# WORK REQUIRED
Select and reproduce each line of the listing below that bears the string "execQuiesceDone".

# DATA SECTION
theorem State.enterReset_keeps {s u : State} (h : Keeps s u) (mask : Nat) : Keeps s (State.enterReset u mask) := by
  unfold State.enterReset
  repeat' first
    | with_reducible assumption
    | (intro zz; refine Keeps.cut (s := s) (t := zz) ?_ (fun hz => ?_); unfold zz)
    | (intro zz; subst zz)
    | lift_lets -underBinder
    | with_reducible first | apply State.showClocks_keeps | apply State.endTransactions_keeps | apply State.resetHif_keeps | apply State.resetMem_keeps | apply State.resetCtl_keeps | apply State.resetEng_keeps | apply State.resetRegs_keeps | apply State.settleInput_keeps | apply State.breakLocks_keeps | apply State.sbChanged_keeps | apply State.fset_keeps | apply Keeps.ite | refine forEach_keeps ?_ _ _ (fun _ _ _ => ?_)
    | split
    | ((fail_if_success (with_reducible refine Keeps.set_jtag ?_ _)); (with_reducible refine Keeps.set_clk ?_ _ ?_); rotate_left; first | (intro hc; have q := State.canonical_clk hc; simp only [ClkSt.canonical, Bool.and_eq_true] at q ⊢; simp only [q, Tbl.wf_const, Tbl.wf_nil, List.all_nil, and_self]) | exact fun _ => by decide)
    | ((fail_if_success (with_reducible refine Keeps.set_jtag ?_ _)); (with_reducible refine Keeps.set_tim ?_ _ ?_); rotate_left; first | (intro hc; have q := State.canonical_tim hc; simp only [TimSt.canonical, Bool.and_eq_true] at q ⊢; simp only [q, Tbl.wf_const, Tbl.wf_nil, List.all_nil, and_self]) | exact fun _ => by decide)
    | ((fail_if_success (with_reducible refine Keeps.set_jtag ?_ _)); (with_reducible refine Keeps.set_link ?_ _ ?_); rotate_left; first | (intro hc; have q := State.canonical_link hc; simp only [Link.canonical, Bool.and_eq_true] at q ⊢; simp only [q, Tbl.wf_const, Tbl.wf_nil, List.all_nil, and_self]) | exact fun _ => by decide)
    | ((fail_if_success (with_reducible refine Keeps.set_jtag ?_ _)); (with_reducible refine Keeps.set_pair ?_ _ ?_); rotate_left; first | (intro hc; have q := State.canonical_pair hc; simp only [Pair.canonical, Bool.and_eq_true] at q ⊢; simp only [q, Tbl.wf_const, Tbl.wf_nil, List.all_nil, and_self]) | exact fun _ => by decide)
    | ((fail_if_success (with_reducible refine Keeps.set_jtag ?_ _)); (with_reducible refine Keeps.set_ports ?_ _ ?_); rotate_left; first | exact fun hc => Tbl.wf_const _ _ _ _ (State.canonical_ports hc) | exact fun _ => Tbl.wf_nil _ | exact fun hc => Tbl.wf_mapVals _ _ _ (State.canonical_ports hc))
    | ((fail_if_success (with_reducible refine Keeps.set_jtag ?_ _)); (with_reducible refine Keeps.set_mics ?_ _ ?_); rotate_left; first | exact fun hc => Tbl.wf_const _ _ _ _ (State.canonical_mics hc) | exact fun _ => Tbl.wf_nil _ | exact fun hc => Tbl.wf_mapVals _ _ _ (State.canonical_mics hc))
    | ((fail_if_success (with_reducible refine Keeps.set_jtag ?_ _)); (with_reducible refine Keeps.set_lanes ?_ _ ?_); rotate_left; first | exact fun hc => Tbl.wf_const _ _ _ _ (State.canonical_lanes hc) | exact fun _ => Tbl.wf_nil _ | exact fun hc => Tbl.wf_mapVals _ _ _ (State.canonical_lanes hc))
    | ((fail_if_success (with_reducible refine Keeps.set_jtag ?_ _)); (with_reducible refine Keeps.set_rtpRx ?_ _ ?_); rotate_left; first | exact fun hc => Tbl.wf_const _ _ _ _ (State.canonical_rtpRx hc) | exact fun _ => Tbl.wf_nil _ | exact fun hc => Tbl.wf_mapVals _ _ _ (State.canonical_rtpRx hc))
    | ((fail_if_success (with_reducible refine Keeps.set_jtag ?_ _)); (with_reducible refine Keeps.set_rtpTx ?_ _ ?_); rotate_left; first | exact fun hc => Tbl.wf_const _ _ _ _ (State.canonical_rtpTx hc) | exact fun _ => Tbl.wf_nil _ | exact fun hc => Tbl.wf_mapVals _ _ _ (State.canonical_rtpTx hc))
    | ((fail_if_success (with_reducible refine Keeps.set_jtag ?_ _)); (with_reducible refine Keeps.set_rst ?_ _))
    | ((with_reducible refine Keeps.set_lanes_rtpRx_rtpTx_link_pair ?_ _ ?_ _ ?_ _ ?_ _ ?_ _ ?_); rotate_left; (first | exact fun hc => Tbl.wf_const _ _ _ _ (State.canonical_lanes hc) | exact fun _ => Tbl.wf_nil _ | exact fun hc => Tbl.wf_mapVals _ _ _ (State.canonical_lanes hc)) ; (first | exact fun hc => Tbl.wf_const _ _ _ _ (State.canonical_rtpRx hc) | exact fun _ => Tbl.wf_nil _ | exact fun hc => Tbl.wf_mapVals _ _ _ (State.canonical_rtpRx hc)) ; (first | exact fun hc => Tbl.wf_const _ _ _ _ (State.canonical_rtpTx hc) | exact fun _ => Tbl.wf_nil _ | exact fun hc => Tbl.wf_mapVals _ _ _ (State.canonical_rtpTx hc)) ; (first | (intro hc; have q := State.canonical_link hc; simp only [Link.canonical, Bool.and_eq_true] at q ⊢; simp only [q, Tbl.wf_const, Tbl.wf_nil, List.all_nil, and_self]) | exact fun _ => by decide) ; (first | (intro hc; have q := State.canonical_pair hc; simp only [Pair.canonical, Bool.and_eq_true] at q ⊢; simp only [q, Tbl.wf_const, Tbl.wf_nil, List.all_nil, and_self]) | exact fun _ => by decide))
    | ((with_reducible refine Keeps.set_ports_mics ?_ _ ?_ _ ?_); rotate_left; (first | exact fun hc => Tbl.wf_const _ _ _ _ (State.canonical_ports hc) | exact fun _ => Tbl.wf_nil _ | exact fun hc => Tbl.wf_mapVals _ _ _ (State.canonical_ports hc)) ; (first | exact fun hc => Tbl.wf_const _ _ _ _ (State.canonical_mics hc) | exact fun _ => Tbl.wf_nil _ | exact fun hc => Tbl.wf_mapVals _ _ _ (State.canonical_mics hc)))
    | ((with_reducible refine Keeps.set_clk_tim ?_ _ ?_ _ ?_); rotate_left; (first | (intro hc; have q := State.canonical_clk hc; simp only [ClkSt.canonical, Bool.and_eq_true] at q ⊢; simp only [q, Tbl.wf_const, Tbl.wf_nil, List.all_nil, and_self]) | exact fun _ => by decide) ; (first | (intro hc; have q := State.canonical_tim hc; simp only [TimSt.canonical, Bool.and_eq_true] at q ⊢; simp only [q, Tbl.wf_const, Tbl.wf_nil, List.all_nil, and_self]) | exact fun _ => by decide))

theorem State.cause_keeps {s u : State} (h : Keeps s u) (source : Nat) : Keeps s (State.cause u source) := by
  unfold State.cause
  repeat' first
    | with_reducible assumption
    | with_reducible first | apply State.fset_keeps
    | split

theorem State.clockLoss_keeps {s u : State} (h : Keeps s u)  : Keeps s (State.clockLoss u) := by
  unfold State.clockLoss
  repeat' first
    | with_reducible assumption
    | (intro zz; refine Keeps.cut (s := s) (t := zz) ?_ (fun hz => ?_); unfold zz)
    | (intro zz; subst zz)
    | lift_lets -underBinder
    | with_reducible first | apply State.cause_keeps | apply State.enterReset_keeps | apply State.showClocks_keeps | apply State.fset_keeps | apply Keeps.ite
    | split

theorem State.assertSource_keeps {s u : State} (h : Keeps s u) (source : Nat) (reach : Nat) : Keeps s (State.assertSource u source reach) := by
  unfold State.assertSource
  repeat' first
    | with_reducible assumption
    | (intro zz; refine Keeps.cut (s := s) (t := zz) ?_ (fun hz => ?_); unfold zz)
    | (intro zz; subst zz)
    | lift_lets -underBinder
    | with_reducible first | apply State.clockLoss_keeps | apply State.cause_keeps | apply State.enterReset_keeps | apply Keeps.ite
    | split

theorem State.endQuiesce_keeps {s u : State} (h : Keeps s u)  : Keeps s (State.endQuiesce u) := by
  unfold State.endQuiesce
  repeat' first
    | with_reducible assumption
    | (intro zz; refine Keeps.cut (s := s) (t := zz) ?_ (fun hz => ?_); unfold zz)
    | (intro zz; subst zz)
    | lift_lets -underBinder
    | with_reducible first | apply State.assertSource_keeps | apply Keeps.ite
    | split
    | ((fail_if_success (with_reducible refine Keeps.set_jtag ?_ _)); (with_reducible refine Keeps.set_rst ?_ _))

theorem State.assertNow_keeps {s u : State} (h : Keeps s u) (source : Nat) (reach : Nat) : Keeps s (State.assertNow u source reach) := by
  unfold State.assertNow
  repeat' first
    | with_reducible assumption
    | (intro zz; refine Keeps.cut (s := s) (t := zz) ?_ (fun hz => ?_); unfold zz)
    | (intro zz; subst zz)
    | lift_lets -underBinder
    | with_reducible first | apply State.endQuiesce_keeps | apply State.assertSource_keeps | refine forEach_keeps ?_ _ _ (fun _ _ _ => ?_)
    | split

theorem State.levelSource_keeps {s u : State} (h : Keeps s u) (source : Nat) (reach : Nat) (on : Bool) : Keeps s (State.levelSource u source reach on) := by
  unfold State.levelSource
  repeat' first
    | with_reducible assumption
    | (intro zz; refine Keeps.cut (s := s) (t := zz) ?_ (fun hz => ?_); unfold zz)
    | (intro zz; subst zz)
    | lift_lets -underBinder
    | with_reducible first | apply State.assertNow_keeps | apply Keeps.ite
    | split
    | ((fail_if_success (with_reducible refine Keeps.set_jtag ?_ _)); (with_reducible refine Keeps.set_rst ?_ _))

theorem execSupplyReset_keeps {s u : State} (h : Keeps s u) (low : Bool) : ∀ t, execSupplyReset low u = .next t → Keeps s t := by
  intro t ht
  unfold execSupplyReset at ht
  obtain rfl := Host.Outcome.next.inj ht
  repeat' first
    | with_reducible assumption
    | (intro zz; refine Keeps.cut (s := s) (t := zz) ?_ (fun hz => ?_); unfold zz)
    | (intro zz; subst zz)
    | lift_lets -underBinder
    | with_reducible first | apply State.levelSource_keeps | apply State.fset_keeps | apply Keeps.ite
    | split
    | ((fail_if_success (with_reducible refine Keeps.set_jtag ?_ _)); (with_reducible refine Keeps.set_rst ?_ _))

theorem execResetN_keeps {s u : State} (h : Keeps s u) (low : Bool) : ∀ t, execResetN low u = .next t → Keeps s t := by
  intro t ht
  unfold execResetN at ht
  obtain rfl := Host.Outcome.next.inj ht
  repeat' first
    | with_reducible assumption
    | with_reducible first | apply State.levelSource_keeps
    | split

theorem execTherm_keeps {s u : State} (h : Keeps s u) (hot : Bool) : ∀ t, execTherm hot u = .next t → Keeps s t := by
  intro t ht
  unfold execTherm at ht
  obtain rfl := Host.Outcome.next.inj ht
  repeat' first
    | with_reducible assumption
    | with_reducible first | apply State.levelSource_keeps
    | split

theorem execPcieReset_keeps {s u : State} (h : Keeps s u) (kind : Nat) : ∀ t, execPcieReset kind u = .next t → Keeps s t := by
  intro t ht
  unfold execPcieReset at ht
  obtain rfl := Host.Outcome.next.inj ht
  repeat' first
    | with_reducible assumption
    | (intro zz; refine Keeps.cut (s := s) (t := zz) ?_ (fun hz => ?_); unfold zz)
    | (intro zz; subst zz)
    | lift_lets -underBinder
    | with_reducible first | apply State.levelSource_keeps | apply State.askReset_keeps
    | split

theorem execQuiesceDone_keeps {s u : State} (h : Keeps s u) (timedOut : Bool) : ∀ t, execQuiesceDone timedOut u = .next t → Keeps s t := by
  intro t ht
  unfold execQuiesceDone at ht
  obtain rfl := Host.Outcome.next.inj ht
  repeat' first
    | with_reducible assumption
    | with_reducible first | apply State.endQuiesce_keeps | apply State.count_keeps | apply Keeps.ite
    | split

theorem State.writeSoft_keeps {s u : State} (h : Keeps s u) (value : W32) : Keeps s (State.writeSoft u value) := by
  unfold State.writeSoft
  repeat' first
    | with_reducible assumption
    | (intro zz; refine Keeps.cut (s := s) (t := zz) ?_ (fun hz => ?_); unfold zz)
    | (intro zz; subst zz)
    | lift_lets -underBinder
    | with_reducible first | apply State.abortGroup_keeps | apply State.askReset_keeps | apply State.fset_keeps | apply Keeps.ite
    | split
    | ((fail_if_success (with_reducible refine Keeps.set_jtag ?_ _)); (with_reducible refine Keeps.set_rst ?_ _))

# SOLUTION TO THE PROBLEM
theorem execQuiesceDone_keeps {s u : State} (h : Keeps s u) (timedOut : Bool) : ∀ t, execQuiesceDone timedOut u = .next t → Keeps s t := by
  unfold execQuiesceDone at ht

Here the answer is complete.